Species of flowering plant

Selago corymbosa is a species of plant in the family Scrophulariaceae. It is endemic to South Africa.

==Description==
A perennial, woody, loosely-branching shrublet. One of a group of southern African Selago species (including Selago dolosa, Selago punctata, and Selago variicalyx) that have fascicled leaves, pubescent stems, and an inflorescence that is a corymbose panicle.

Selago corymbosa is frequently confused with the related species Selago dolosa, but can be distinguished by the following characters:
- The leaves of S. corymbosa are narrower (length:width ratio 10-24 : 1 rather than 2.5-7 : 1), longer (5-12mm rather than 2-7mm), and more glandular-hairy.

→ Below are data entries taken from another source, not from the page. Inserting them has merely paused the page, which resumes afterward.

-- ==== Sys2Proof/Laws/State.lean ====
section
/-! SUPPORT. What each update of a part of the state leaves as it was, one lemma for each field, and what a read of the part
gives after it. -/

namespace Sys2Proof.Machine

/-! ### setGroup -/

@[simp] theorem State.setGroup_mem (s : State) (g : Group) : (s.setGroup g).mem = s.mem := rfl
@[simp] theorem State.setGroup_dir (s : State) (g : Group) : (s.setGroup g).dir = s.dir := rfl
@[simp] theorem State.setGroup_dirClock (s : State) (g : Group) : (s.setGroup g).dirClock = s.dirClock := rfl
@[simp] theorem State.setGroup_clusters (s : State) (g : Group) : (s.setGroup g).clusters = s.clusters := rfl
@[simp] theorem State.setGroup_cores (s : State) (g : Group) : (s.setGroup g).cores = s.cores := rfl
@[simp] theorem State.setGroup_tiles (s : State) (g : Group) : (s.setGroup g).tiles = s.tiles := rfl
@[simp] theorem State.setGroup_dies (s : State) (g : Group) : (s.setGroup g).dies = s.dies := rfl
@[simp] theorem State.setGroup_ctxs (s : State) (g : Group) : (s.setGroup g).ctxs = s.ctxs := rfl
@[simp] theorem State.setGroup_shares (s : State) (g : Group) : (s.setGroup g).shares = s.shares := rfl
@[simp] theorem State.setGroup_launches (s : State) (g : Group) : (s.setGroup g).launches = s.launches := rfl
@[simp] theorem State.setGroup_crews (s : State) (g : Group) : (s.setGroup g).crews = s.crews := rfl
@[simp] theorem State.setGroup_saved (s : State) (g : Group) : (s.setGroup g).saved = s.saved := rfl
@[simp] theorem State.setGroup_versions (s : State) (g : Group) : (s.setGroup g).versions = s.versions := rfl
@[simp] theorem State.setGroup_ops (s : State) (g : Group) : (s.setGroup g).ops = s.ops := rfl
@[simp] theorem State.setGroup_copies (s : State) (g : Group) : (s.setGroup g).copies = s.copies := rfl
@[simp] theorem State.setGroup_sreds (s : State) (g : Group) : (s.setGroup g).sreds = s.sreds := rfl
@[simp] theorem State.setGroup_updates (s : State) (g : Group) : (s.setGroup g).updates = s.updates := rfl
@[simp] theorem State.setGroup_poison (s : State) (g : Group) : (s.setGroup g).poison = s.poison := rfl
@[simp] theorem State.setGroup_bar0 (s : State) (g : Group) : (s.setGroup g).bar0 = s.bar0 := rfl
@[simp] theorem State.setGroup_aer (s : State) (g : Group) : (s.setGroup g).aer = s.aer := rfl
@[simp] theorem State.setGroup_msix (s : State) (g : Group) : (s.setGroup g).msix = s.msix := rfl
@[simp] theorem State.setGroup_hostRead (s : State) (g : Group) : (s.setGroup g).hostRead = s.hostRead := rfl
@[simp] theorem State.setGroup_fabricRead (s : State) (g : Group) : (s.setGroup g).fabricRead = s.fabricRead := rfl
@[simp] theorem State.setGroup_spdm (s : State) (g : Group) : (s.setGroup g).spdm = s.spdm := rfl
@[simp] theorem State.setGroup_contained (s : State) (g : Group) : (s.setGroup g).contained = s.contained := rfl
@[simp] theorem State.setGroup_tripped (s : State) (g : Group) : (s.setGroup g).tripped = s.tripped := rfl
@[simp] theorem State.setGroup_acks (s : State) (g : Group) : (s.setGroup g).acks = s.acks := rfl
@[simp] theorem State.setGroup_pwrRuns (s : State) (g : Group) : (s.setGroup g).pwrRuns = s.pwrRuns := rfl
@[simp] theorem State.setGroup_pwrNext (s : State) (g : Group) : (s.setGroup g).pwrNext = s.pwrNext := rfl
@[simp] theorem State.setGroup_inbound (s : State) (g : Group) : (s.setGroup g).inbound = s.inbound := rfl
@[simp] theorem State.setGroup_nextId (s : State) (g : Group) : (s.setGroup g).nextId = s.nextId := rfl
@[simp] theorem State.setGroup_cur (s : State) (g : Group) : (s.setGroup g).cur = s.cur := rfl
@[simp] theorem State.setGroup_agenda (s : State) (g : Group) : (s.setGroup g).agenda = s.agenda := rfl
@[simp] theorem State.setGroup_waiting (s : State) (g : Group) : (s.setGroup g).waiting = s.waiting := rfl
@[simp] theorem State.setGroup_tick (s : State) (g : Group) : (s.setGroup g).tick = s.tick := rfl

/-! ### setCrew -/

@[simp] theorem State.setCrew_mem (s : State) (c : Crew) : (s.setCrew c).mem = s.mem := rfl
@[simp] theorem State.setCrew_dir (s : State) (c : Crew) : (s.setCrew c).dir = s.dir := rfl
@[simp] theorem State.setCrew_dirClock (s : State) (c : Crew) : (s.setCrew c).dirClock = s.dirClock := rfl
@[simp] theorem State.setCrew_clusters (s : State) (c : Crew) : (s.setCrew c).clusters = s.clusters := rfl
@[simp] theorem State.setCrew_cores (s : State) (c : Crew) : (s.setCrew c).cores = s.cores := rfl
@[simp] theorem State.setCrew_tiles (s : State) (c : Crew) : (s.setCrew c).tiles = s.tiles := rfl
@[simp] theorem State.setCrew_dies (s : State) (c : Crew) : (s.setCrew c).dies = s.dies := rfl
@[simp] theorem State.setCrew_ctxs (s : State) (c : Crew) : (s.setCrew c).ctxs = s.ctxs := rfl
@[simp] theorem State.setCrew_shares (s : State) (c : Crew) : (s.setCrew c).shares = s.shares := rfl
@[simp] theorem State.setCrew_launches (s : State) (c : Crew) : (s.setCrew c).launches = s.launches := rfl
@[simp] theorem State.setCrew_groups (s : State) (c : Crew) : (s.setCrew c).groups = s.groups := rfl
@[simp] theorem State.setCrew_saved (s : State) (c : Crew) : (s.setCrew c).saved = s.saved := rfl
@[simp] theorem State.setCrew_versions (s : State) (c : Crew) : (s.setCrew c).versions = s.versions := rfl
@[simp] theorem State.setCrew_ops (s : State) (c : Crew) : (s.setCrew c).ops = s.ops := rfl
@[simp] theorem State.setCrew_copies (s : State) (c : Crew) : (s.setCrew c).copies = s.copies := rfl
@[simp] theorem State.setCrew_sreds (s : State) (c : Crew) : (s.setCrew c).sreds = s.sreds := rfl
@[simp] theorem State.setCrew_updates (s : State) (c : Crew) : (s.setCrew c).updates = s.updates := rfl
@[simp] theorem State.setCrew_poison (s : State) (c : Crew) : (s.setCrew c).poison = s.poison := rfl
@[simp] theorem State.setCrew_bar0 (s : State) (c : Crew) : (s.setCrew c).bar0 = s.bar0 := rfl
@[simp] theorem State.setCrew_aer (s : State) (c : Crew) : (s.setCrew c).aer = s.aer := rfl
@[simp] theorem State.setCrew_msix (s : State) (c : Crew) : (s.setCrew c).msix = s.msix := rfl
@[simp] theorem State.setCrew_hostRead (s : State) (c : Crew) : (s.setCrew c).hostRead = s.hostRead := rfl
@[simp] theorem State.setCrew_fabricRead (s : State) (c : Crew) : (s.setCrew c).fabricRead = s.fabricRead := rfl
@[simp] theorem State.setCrew_spdm (s : State) (c : Crew) : (s.setCrew c).spdm = s.spdm := rfl
@[simp] theorem State.setCrew_contained (s : State) (c : Crew) : (s.setCrew c).contained = s.contained := rfl
@[simp] theorem State.setCrew_tripped (s : State) (c : Crew) : (s.setCrew c).tripped = s.tripped := rfl
@[simp] theorem State.setCrew_acks (s : State) (c : Crew) : (s.setCrew c).acks = s.acks := rfl
@[simp] theorem State.setCrew_pwrRuns (s : State) (c : Crew) : (s.setCrew c).pwrRuns = s.pwrRuns := rfl
@[simp] theorem State.setCrew_pwrNext (s : State) (c : Crew) : (s.setCrew c).pwrNext = s.pwrNext := rfl
@[simp] theorem State.setCrew_inbound (s : State) (c : Crew) : (s.setCrew c).inbound = s.inbound := rfl
@[simp] theorem State.setCrew_nextId (s : State) (c : Crew) : (s.setCrew c).nextId = s.nextId := rfl
@[simp] theorem State.setCrew_cur (s : State) (c : Crew) : (s.setCrew c).cur = s.cur := rfl
@[simp] theorem State.setCrew_agenda (s : State) (c : Crew) : (s.setCrew c).agenda = s.agenda := rfl
@[simp] theorem State.setCrew_waiting (s : State) (c : Crew) : (s.setCrew c).waiting = s.waiting := rfl
@[simp] theorem State.setCrew_tick (s : State) (c : Crew) : (s.setCrew c).tick = s.tick := rfl

/-! ### setLaunch -/

@[simp] theorem State.setLaunch_mem (s : State) (l : Launch) : (s.setLaunch l).mem = s.mem := rfl
@[simp] theorem State.setLaunch_dir (s : State) (l : Launch) : (s.setLaunch l).dir = s.dir := rfl
@[simp] theorem State.setLaunch_dirClock (s : State) (l : Launch) : (s.setLaunch l).dirClock = s.dirClock := rfl
@[simp] theorem State.setLaunch_clusters (s : State) (l : Launch) : (s.setLaunch l).clusters = s.clusters := rfl
@[simp] theorem State.setLaunch_cores (s : State) (l : Launch) : (s.setLaunch l).cores = s.cores := rfl
@[simp] theorem State.setLaunch_tiles (s : State) (l : Launch) : (s.setLaunch l).tiles = s.tiles := rfl
@[simp] theorem State.setLaunch_dies (s : State) (l : Launch) : (s.setLaunch l).dies = s.dies := rfl
@[simp] theorem State.setLaunch_ctxs (s : State) (l : Launch) : (s.setLaunch l).ctxs = s.ctxs := rfl
@[simp] theorem State.setLaunch_shares (s : State) (l : Launch) : (s.setLaunch l).shares = s.shares := rfl
@[simp] theorem State.setLaunch_crews (s : State) (l : Launch) : (s.setLaunch l).crews = s.crews := rfl
@[simp] theorem State.setLaunch_groups (s : State) (l : Launch) : (s.setLaunch l).groups = s.groups := rfl
@[simp] theorem State.setLaunch_saved (s : State) (l : Launch) : (s.setLaunch l).saved = s.saved := rfl
@[simp] theorem State.setLaunch_versions (s : State) (l : Launch) : (s.setLaunch l).versions = s.versions := rfl
@[simp] theorem State.setLaunch_ops (s : State) (l : Launch) : (s.setLaunch l).ops = s.ops := rfl
@[simp] theorem State.setLaunch_copies (s : State) (l : Launch) : (s.setLaunch l).copies = s.copies := rfl
@[simp] theorem State.setLaunch_sreds (s : State) (l : Launch) : (s.setLaunch l).sreds = s.sreds := rfl
@[simp] theorem State.setLaunch_updates (s : State) (l : Launch) : (s.setLaunch l).updates = s.updates := rfl
@[simp] theorem State.setLaunch_poison (s : State) (l : Launch) : (s.setLaunch l).poison = s.poison := rfl
@[simp] theorem State.setLaunch_bar0 (s : State) (l : Launch) : (s.setLaunch l).bar0 = s.bar0 := rfl
@[simp] theorem State.setLaunch_aer (s : State) (l : Launch) : (s.setLaunch l).aer = s.aer := rfl
@[simp] theorem State.setLaunch_msix (s : State) (l : Launch) : (s.setLaunch l).msix = s.msix := rfl
@[simp] theorem State.setLaunch_hostRead (s : State) (l : Launch) : (s.setLaunch l).hostRead = s.hostRead := rfl
@[simp] theorem State.setLaunch_fabricRead (s : State) (l : Launch) : (s.setLaunch l).fabricRead = s.fabricRead := rfl
@[simp] theorem State.setLaunch_spdm (s : State) (l : Launch) : (s.setLaunch l).spdm = s.spdm := rfl
@[simp] theorem State.setLaunch_contained (s : State) (l : Launch) : (s.setLaunch l).contained = s.contained := rfl
@[simp] theorem State.setLaunch_tripped (s : State) (l : Launch) : (s.setLaunch l).tripped = s.tripped := rfl
@[simp] theorem State.setLaunch_acks (s : State) (l : Launch) : (s.setLaunch l).acks = s.acks := rfl
@[simp] theorem State.setLaunch_pwrRuns (s : State) (l : Launch) : (s.setLaunch l).pwrRuns = s.pwrRuns := rfl
@[simp] theorem State.setLaunch_pwrNext (s : State) (l : Launch) : (s.setLaunch l).pwrNext = s.pwrNext := rfl
@[simp] theorem State.setLaunch_inbound (s : State) (l : Launch) : (s.setLaunch l).inbound = s.inbound := rfl
@[simp] theorem State.setLaunch_nextId (s : State) (l : Launch) : (s.setLaunch l).nextId = s.nextId := rfl
@[simp] theorem State.setLaunch_cur (s : State) (l : Launch) : (s.setLaunch l).cur = s.cur := rfl
@[simp] theorem State.setLaunch_agenda (s : State) (l : Launch) : (s.setLaunch l).agenda = s.agenda := rfl
@[simp] theorem State.setLaunch_waiting (s : State) (l : Launch) : (s.setLaunch l).waiting = s.waiting := rfl
@[simp] theorem State.setLaunch_tick (s : State) (l : Launch) : (s.setLaunch l).tick = s.tick := rfl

The S. corymbosa leaves also have a raised midrib blow and margins that recurve when dry.
- The bracts of S. corymbosa are also narrower (0.4-0.7mm rather than 0.7-1.25mm).

==Distribution==
Selago corymbosa is mainly confined to the southern Cape regions of South Africa, where it favours grassy scrub vegetation mainly around the coastal lowlands, but also spreads in disturbed areas.

In the west it is common around the Cape Peninsula, Somerset West, Stellenbosch and Paarl, northwards to the area around Ceres. Its eastern populations occur approximately between Knysna and Humansdorp.

In the area between these two populations, i.e., between Somerset West in the west, and George/Knysna in the east, an intermediate form of Selago dolosa occurs, that shows some morphological influence of Selago corymbosa.